两台服务器:
pro_server:监控平台+分析展示平台,Linux系统oraclelinux 7.3版本
exp_agent:被监控服务器,Linux系统oraclelinux 7.3版本
软件版本:
prometheus-2.3.2.linux-amd64.tar.gz
alertmanager-0.15.2.linux-amd64.tar.gz
node_exporter-0.16.0.linux-amd64.tar.gz
运行前关掉linux的防火墙,两台服务器都要关掉
# systemctl stop firewalld
# systemctl disable firewalld
安装Prometheus server
在监控平台端安装Prometheus Server
[root@pro_server ~]# tar xf prometheus-2.3.2.linux-amd64.tar.gz
[root@pro_server ~]# cd prometheus-2.3.2.linux-amd64
[root@pro_server prometheus-2.3.2.linux-amd64]# ./prometheus --config.file=prometheus.yml
然后通过访问 http://<服务器IP地址>:9090,验证Prometheus是否已安装成功,web显示应该如下
安装node_exporter
在被监控端安装node_exporter
[root@exp_agent ~]# tar xf node_exporter-0.16.0.linux-amd64.tar.gz
[root@exp_agent ~]# cd node_exporter-0.16.0.linux-amd64
[root@exp_agent node_exporter-0.16.0.linux-amd64]# ./node_exporter &
然后在监控端添加node
打开#prometheus_path#/prometheus.yml,添加以下新的节点名以及IP网端号,注意空格和缩进。
- job_name: 'exporter'
static_configs:
- targets: [10.18.34.72:9100]
添加完成后,打开prometheus网页,在status->Targets下查看是否新增的节点能查看
安装alertmanager
tar xf alertmanager-0.15.2.linux-amd64.tar.gz
配置规则
[root@pro_server alertmanager-0.15.2.linux-amd64]# mkdir /etc/prometheus
[root@pro_server alertmanager-0.15.2.linux-amd64]# vi /etc/prometheus/alert.rules
在alert.rules中添加以下代码
groups:
- name: web.hook
rules:
# Alert for any instance that is unreachable for >1 minutes.
- alert: InstanceDown
expr: up == 0
for: 1m
labels:
severity: page
annotations:
summary: "Instance {{ $labels.instance }} down"

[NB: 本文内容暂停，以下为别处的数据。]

/-- The period boundary (R253, R254, R259, R261, R92). -/
def reload (d : Dev) (leg : Nat) (misplaced : Bool) : Dev :=
  if !d.isSet R.PWM_CTRL_EN then d
  else
    let d := (d.periodEnd leg misplaced).tapBind leg
    let l := d.leg leg
    let d := d.setLeg leg { l with window := false, frozen := none }
    let d := match l.frozen with | some x => d.applySet leg x | none => d
    let d := ((d.recompute leg).applyPend (d.gsupOf leg)).sweepPeriod leg
    let d := if (d.leg leg).enabling ∧ d.legState leg = 0 then
        (d.setLeg leg { d.leg leg with enabling := false }).toState leg 1 0 else d
    d.setSync leg

/-! ### Commit words (R29, R30, R251, R328) -/

/-- The first commit word that a PWM island, ISO or the sequencer takes from the surviving lane releases HOLD; LANE_SWITCH
is raised where the active lane changed (R328 step 8). -/
def holdRelease (d : Dev) : Dev :=
  match d.lc.hold with
  | none => d
  | some h =>
    if !h.decided then d
    else
      let d := (({ d with lc := { d.lc with hold := none } }).set R.LANE_STATUS_HOLD 0).request islGUARD 3
      let gap := min ((d.time.short - h.reference) / 10) 0xFFFF
      let d := d.set R.LANE_GAP_LAST gap
      let d := if d.get R.LANE_GAP_MAX < gap then d.set R.LANE_GAP_MAX gap else d
      let now := d.get R.LANE_STATUS_ACTIVE
      if now ≠ h.active then (d.incSat R.LANE_CNT_SWITCH).raise islGUARD 72 now now else d

/-- The front commit word of a PWM island's channel with a field code that satisfies `p` (R13, R16). -/
def frontCommit (d : Dev) (lane : Nat) (hi : Bool) (p : Nat → Bool) : Option (CommitWord × Dev) :=
  let ch := (if lane = 0 then 0x10 else 0x18) + b2n hi
  match d.take ch (6 + b2n hi) with
  | some (.commit c, d') => if p c.field then some (c, d') else none
  | _ => none

/-- A commit word taken by a PWM island: nothing unless its lane is active (R29); recorded where the leg is not the
Weave's (R30); else its effect, and the leg's commit with END. -/
def legWord (d : Dev) (lane : Nat) (c : CommitWord) (eff : Dev → Dev) : Dev :=
  if d.laneState lane ≠ 1 then d
  else
    let d := d.holdRelease
    match d.legOwner c.unit with
    | 1 => let d := eff d; if c.fin then d.legCommit c.unit else d
    | 2 => d.legWriteErr c.unit 1
    | _ => d.legWriteErr c.unit 3

/-- The command of a commit word with field code `code`. -/
def commitField (d : Dev) (lane : Nat) (hi : Bool) (code : Nat) : Dev :=
  match d.frontCommit lane hi (· == code) with
  | some (c, d') => d'.legWord lane c fun d => d.legField c.unit code c.value.toNat
  | none => d

/-! ### Gate supervision (R264 to R272) -/

/-- Sets CONCURRENT in the context of a GSUP report, on its channel, in its staging slot or in the log (R269). -/
def markConcurrent (d : Dev) (src time : Nat) : Dev :=
  let mark (e : LogEntry) : LogEntry := if e.src == src && e.stamp == word time then { e with ctx := e.ctx ||| 0x100 } else e
  { d with
    acc := { d.acc with staged := d.acc.staged.map mark, fifo := d.acc.fifo.map mark }
    hoop := d.hoop.map fun e =>
      match e.w with
      | .report r => if r.src == src && r.time == time then { e with w := .report { r with ctx := r.ctx ||| 0x100 } } else e
      | _ => e }

/-- A confirmation raises its source; confirmations on different inputs within 20 ns of the first carry its stamp, and all
of them are marked (R269, R273). One of the first's own input stands for itself. -/
def gsupRaise (d : Dev) (isl src ctx : Nat) : Dev :=
  let now := d.time.short
  let near := match d.gsup.first with | some f => decide (f.1 ≤ now) && decide (now ≤ f.1 + 20) | none => false
  match d.gsup.first, near with
  | some f, true =>
    if f.2 = src then d.raise isl src ctx
    else (d.markConcurrent f.2 f.1).send (0x30 + isl) islGUARD (.report ⟨src, word (ctx + 0x100), 2, f.1, false⟩)
  | _, _ => { d with gsup := { d.gsup with first := some (now, src) } }.raise isl src ctx
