-- ==== Sys2Proof/Machine/Modes.lean ====
section
/-! DEFINITION. Operating modes, resets and start-up (chapter 02): mode changes and what they do to every block, mode
requests and commits, the safe-state sequence, resets and their release, the watchdog. -/

namespace Sys2Proof.Machine

open Dev (islGUARD)

namespace Dev

/-! ### Entering a mode -/

/-- FAULT_N is driven low (R356). -/
def faultN (d : Dev) : Bool :=
  (List.range 6).any (fun i => d.get (R.ACC_ACTIVE_SRC i) != 0) || d.mode == 10 || !d.sys.seen3

/-- Both lanes stop, with everything that LANE holds (R47, R335). -/
def lanesStop (d : Dev) : Dev :=
  (({ d with lc := {} }.set R.LANE_STATUS_HOLD 0).stopLane 0).stopLane 1

/-- Both lanes start: lane A ACTIVE, lane B SYNCED (R62 step 12, R322). -/
def lanesStart (d : Dev) : Dev :=
  ((((d.startLane 0).startLane 1).setLaneState 0 1).setLaneState 1 2).laneStatus

/-- M9 remembers the mode before it, and M7 whether its stay began with the change from M8 (R38, R47). -/
def modeMemory (d : Dev) (old m : Nat) : Sys :=
  { d.sys with
    before9 := if m = 9 then old else d.sys.before9
    from8 := if m = 7 then (if old = 9 then d.sys.from8 else old == 8) else m == 9 && d.sys.from8 }

/-- What a new load or check starts with; cores 1 to 3 stand in reset from M1 until M3 is entered from M2 (R47, R62, R85,
R417). -/
def modeStart (d : Dev) (old m : Nat) : Dev :=
  if m = 1 then
    let d := { d.lanesStop with sys := { d.lanesStop.sys with coresOut := false } }
    let d := (d.set R.SYSCTL_BOOT_SLOT (b2n (d.get R.SYSCTL_BOOT_PINS == 1))).set R.SYSCTL_BOOT_FAIL 0
    ((d.set R.CFG_STATUS_ERR 0).set R.CFG_STATUS_SECTION 0).set R.CFG_STATUS_NOSECT 0
  else if m = 2 then
    let d := d.lanesStop
    { d with sys := { d.sys with bistDone := false, startup := old == 1, calDone := [] } }
  else if m = 3 then
    let d := { d with sys := { d.sys with seen3 := true, coresOut := d.sys.coresOut || old == 2 } }
    if old = 2 then
      let d := d.clearTrips
      (List.range 4).foldl (fun d c => if d.adcOut c then d.raise (adcIsland c) 58 c else d) d.lanesStart
    else d
  else if m = 10 then
    { d.setCond 79 false with sys := { d.sys with safeDriven := true, safeHigh := none, safeAt := d.time.short } }
  else d

/-- A transition: MODE, its event flag, and what the new mode permits and forbids (R42, R47, R424). -/
def enterMode (d : Dev) (m cause : Nat) : Dev :=
  let old := d.mode
  let d := { d with sys := d.modeMemory old m }
  let d := ((d.set R.SYSCTL_MODE_CUR m).set R.SYSCTL_MODE_PREV old).set R.SYSCTL_MODE_CAUSE cause
  let d := if old = 10 then d.set R.ACC_STATUS_FIRST_VALID 0 else d
  let d := (d.modeStart old m).withdraw
  let d := d.legsMode.isoMode
  let d := if [1, 2, 11].contains m then d else d.sdModeLeave
  let d := d.ledgerMode
  ({ d with sys := { d.sys with profWait := [0, 1] } }).request 0 2

/-! ### The safe-state sequence (R358, R359) -/

/-- Steps 4 and 5: relays open, SAFE_N low. -/
def safeLines (d : Dev) : Dev :=
  let d := d.isoSafe.setCond 79 false
  { d with sys := { d.sys with safeDriven := true, safeHigh := none } }

/-- ACC decides SAFE for a source (R358, R359); the Archive takes it as a trigger over channel 0x50, stamped at the
decision (R16, R380). -/
def safeDecide (d : Dev) (src : Nat) : Dev :=
  let d := if d.isSet R.ACC_STATUS_FIRST_VALID then d
    else (d.set R.ACC_STATUS_FIRST_SAFE src).set R.ACC_STATUS_FIRST_VALID 1
  let d := (d.request islGUARD 1).send 0x50 islBUS (.safe d.time.short)
  let d := d.safeLines
  if d.mode < 3 then
    { d with acc := { d.acc with heldSafe := d.acc.heldSafe.or (some src) } }.set R.ACC_STATUS_SAFE_HELD 1
  else if d.mode = 10 then d
  else d.enterMode 10 (if src = 79 then 4 else if src = 78 then 9 else 3)

/-- A held decision is repeated on entry to M3 (R359). -/
def heldResolve (d : Dev) : Dev :=
  match d.acc.heldSafe with
  | some src => { d with acc := { d.acc with heldSafe := none } }.safeDecide src
  | none => d

/-- The device enters M10 by a failed load or BIST, which fulfils a held decision (R38, R359). -/
def failInto10 (d : Dev) (cause : Nat) : Dev :=
  { d with acc := { d.acc with heldSafe := none } }.enterMode 10 cause

/-! ### Mode requests (R37 to R46, R545) -/

/-- All relays read back open (R38, R66). -/
def relaysReadOpen (d : Dev) : Bool := d.get R.ISO_STATUS_RB_A == 0 && d.get R.ISO_STATUS_RB_B == 0

/-- No Severe source is active, and no source whose reaction was SAFE has its ACTIVE bit set (R362). -/
def accClear (d : Dev) : Bool :=
  (List.range 6).all (fun i => d.get (R.ACC_SEV_SRC i) == 0) && d.acc.safeSrcs.all fun s => !d.bit R.ACC_ACTIVE_SRC s

/-- SAFE_N is released and the pin has read high for 10 µs (R66). -/
def safeNHigh (d : Dev) : Bool :=
  !d.sys.safeDriven && match d.sys.safeHigh with
    | some t => decide (t + 10000 ≤ d.time.short)
    | none => false

/-- A Staged commit is pending in some block (R38). -/
def stagedPending (d : Dev) : Bool :=
  !d.cfg.pend.isEmpty || d.cfg.coef.isSome || (List.range 48).any fun n => (d.leg n).pend.isSome || (d.leg n).frozen.isSome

description: "{{ $labels.instance }} of job {{ $labels.job }} has been down for more than 5 minutes."
然后打开#prometheus_path#/prometheus.yml进行配置,添加alerting和rules_files
alerting:
alertmanagers:
- scheme: http
static_configs:
- targets:
- "localhost:9093"
rule_files:
- /etc/prometheus/alert.rules
最后配置#alertmanagers_path#/alertmanager.yml
global:
smtp_smarthost: 'smtp.qq.com:587'
smtp_from: '[email protected]'
smtp_auth_username: '[email protected]'
smtp_auth_password: 'password'//该密码不是邮箱密码,是邮箱授权码
resolve_timeout: 5m
route:
group_by: ['alertname']
group_wait: 10s
group_interval: 10s
repeat_interval: 1h
receiver: 'web.hook'
receivers:
- name: 'web.hook'
email_configs:
- to: '[email protected]'//接收预警邮件的邮箱
inhibit_rules:
- source_match:
severity: 'critical'
target_match:
severity: 'warning'
equal: ['alertname', 'dev', 'instance']
通过kill被监控端的node_exporter进程可以试验alert是否成功绑定
同时可查看邮箱是否有预警邮件
安装grafana
根据不同系统,grafana安装过程不一样,具体参考:http://docs.grafana.org/installation/
以Linux为例
sudo yum install https://s3-us-west-2.amazonaws.com/grafana-releases/release/grafana-5.1.4-1.x86_64.rpm
sudo yum install initscripts fontconfig
sudo rpm -Uvh /var/tmp/yum-root-G9wqx0/grafana-5.1.4-1.x86_64.rpm
安装完成后,启动服务
service grafana-server start
systemctl daemon-reload
systemctl start grafana-server
systemctl status grafana-server // 查看服务状态
然后通过访问 http://<服务器IP地址>:3000,验证Grafana是否安装成功,web显示应该如下
然后注册进入即可。